Since only the total matters, count the lines of these entries containing the word "field" and write that total alone.

· · ·

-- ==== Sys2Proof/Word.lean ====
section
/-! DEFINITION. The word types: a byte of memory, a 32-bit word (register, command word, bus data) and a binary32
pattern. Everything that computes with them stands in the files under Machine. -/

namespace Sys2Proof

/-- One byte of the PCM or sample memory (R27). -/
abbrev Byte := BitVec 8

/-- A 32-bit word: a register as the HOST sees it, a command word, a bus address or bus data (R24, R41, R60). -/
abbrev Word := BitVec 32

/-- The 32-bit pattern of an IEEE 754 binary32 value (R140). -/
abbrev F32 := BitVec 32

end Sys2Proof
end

· · ·

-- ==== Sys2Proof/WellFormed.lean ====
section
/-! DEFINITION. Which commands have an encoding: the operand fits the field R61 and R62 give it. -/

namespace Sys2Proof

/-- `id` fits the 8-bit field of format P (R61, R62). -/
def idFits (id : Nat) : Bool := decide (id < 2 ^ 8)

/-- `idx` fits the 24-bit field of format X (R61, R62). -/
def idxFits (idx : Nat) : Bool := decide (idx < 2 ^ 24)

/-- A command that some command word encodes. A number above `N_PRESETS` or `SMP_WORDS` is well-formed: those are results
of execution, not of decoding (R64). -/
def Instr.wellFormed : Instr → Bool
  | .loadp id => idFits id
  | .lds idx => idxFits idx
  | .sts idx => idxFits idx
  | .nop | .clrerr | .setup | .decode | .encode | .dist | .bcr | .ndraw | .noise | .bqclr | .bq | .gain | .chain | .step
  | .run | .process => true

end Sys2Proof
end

· · ·

_ANSWER SECTION_:
3